Even as Pakistan plays these diplomatic games, the situation within that country is spiralling out of control. The ISI-backed jihadi groups allied to the Taliban have indulged in attacks on Shia mosques and even eliminated the leadership of the Sufi-oriented Bareilvi sect. With virtually the entire North-West Frontier Province under Taliban control, Islamic radicalism is spreading through southern Punjab into towns from where officers and soldiers of the Pakistani Army are recruited.

The Pakistani Army itself is getting radicalised, reflecting sociological trends within the Punjabi heartland. Moreover, the Punjabi military elite in Pakistan do not relish the prospect of fighting Pashtuns. It is, therefore, unrealistic for the Americans to expect the Pakistani Army to have either the will or the inclination to deal with the Pashtun Taliban.

The Americans now appear to better understand the fragilities and failings of the Pakistani state. With American supply convoys being regularly attacked within Pakistan, the US and its NATO allies are finalising agreements with Russia, Uzbekistan, Ukraine, Kazakhstan, Tajikistan, Kyrgyzstan and even Iran to provide alternate supply routes to Afghanistan, thus eroding the strategic salience of Pakistan.

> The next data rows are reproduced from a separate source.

/-- A write to HIF_RINGr_CTL (R384, R385, R407, R408, Table 15.3). -/
def State.ringCtlWrite (s : State) (f r : Nat) (v0 : Word) (p n : Nat) : State :=
  let v := s.ringValue f r v0
  let en := getBits v 31 1 == 1
  let abort := getBits v 30 1 == 1
  if f != 0 && f != s.ringOwner r then s
  else if (abort && en) || (!(s.ringIdle r) && ((v ^^^ s.reg (R.HIF_RING_CTL r)) &&& ringSetup) != 0) then s.ringDiscard r
  else if en && !(s.ringEn r) then (if s.enableRefused r v then s.ringDiscard r else s.ringOn r v)
  else if !en && s.ringEn r then s.ringOff r v abort p n
  else if abort && s.flag (F.HIF_RING_STAT.DRAINING r) then s.ringAbort r p n
  else s.plainWrite (R.HIF_RING_CTL r) v

/-- RING_ENABLE: the value written has EN=1. -/
def execRingEnable (func : Fin 9) (ring : Fin 64) (value : Word) (s : State) : Host.Outcome State Fault Refusal :=
  s.act (fun t => t.ringCtlWrite func ring (value ||| 0x80000000#32) 0 0)

/-- RING_DISABLE: the value written has EN=0 and ABORT=0. -/
def execRingDisable (func : Fin 9) (ring : Fin 64) (value : Word) (s : State) : Host.Outcome State Fault Refusal :=
  s.act (fun t => t.ringCtlWrite func ring (value &&& 0x3FFFFFFF#32) 0 0)

/-- RING_ABORT: the value written has EN=0 and ABORT=1. -/
def execRingAbort (func : Fin 9) (ring : Fin 64) (value : Word) (p : BitVec 64) (periods : Nat) (s : State) :
    Host.Outcome State Fault Refusal :=
  s.act (fun t => t.ringCtlWrite func ring (putBits value 30 2 1) p.toNat periods)

/-- A ring's descriptors end without a completion (R378, R409). -/
def State.ringLost (s : State) (r p n : Nat) (keep : List Nat) : State :=
  let s1 := s.abortAll r p n keep
  { s1 with hif := { s1.hif with
    descs := s1.hif.descs.filter (fun d => d.ring != r), waiting := s1.hif.waiting.filter (fun w => w.ring != r)
    abortedRings := s1.hif.abortedRings.filter (fun x => x != r) } }

/-- A map without the entry of a ring. -/
def State.forgetRing (s : State) (r : Nat) : State :=
  { s with
    hif := { s.hif with
      sqTail := SMap.erase s.hif.sqTail r, cqHead := SMap.erase s.hif.cqHead r, cqUsed := SMap.erase s.hif.cqUsed r
      uncovered := SMap.erase s.hif.uncovered r, coverAt := SMap.erase s.hif.coverAt r, stalls := SMap.erase s.hif.stalls r }
    evt := { s.evt with lost := SMap.erase s.evt.lost r } }

/-- The registers of a ring take their reset values, but for OWNER (R409). -/
def State.resetRing (s : State) (r : Nat) : State :=
  let owner := s.ringOwner r
  (((List.range 11).foldl (fun t i => t.setReg (R.HIF_RING_CTL r + 4 * i) (regReset (R.HIF_RING_CTL r + 4 * i)))
    s).setFld (F.HIF_RING_CTL.OWNER r) owner).forgetRing r

/-- Keys of one function in the snapshots and staged dwords (R107, R109). -/
def keyFunc (k : Nat) : Nat := k / 2 ^ 24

However, with the Pakistani Army bent on retaining its jihadi infrastructure, would the US have any choice but to permit the Afghan Army, which is being built up, to play a more pro-active role in guarding Afghanistan's border against Taliban incursions from Pakistani soil? In this volatile scenario, India will have to devise new and more effective strategies to guarantee national security.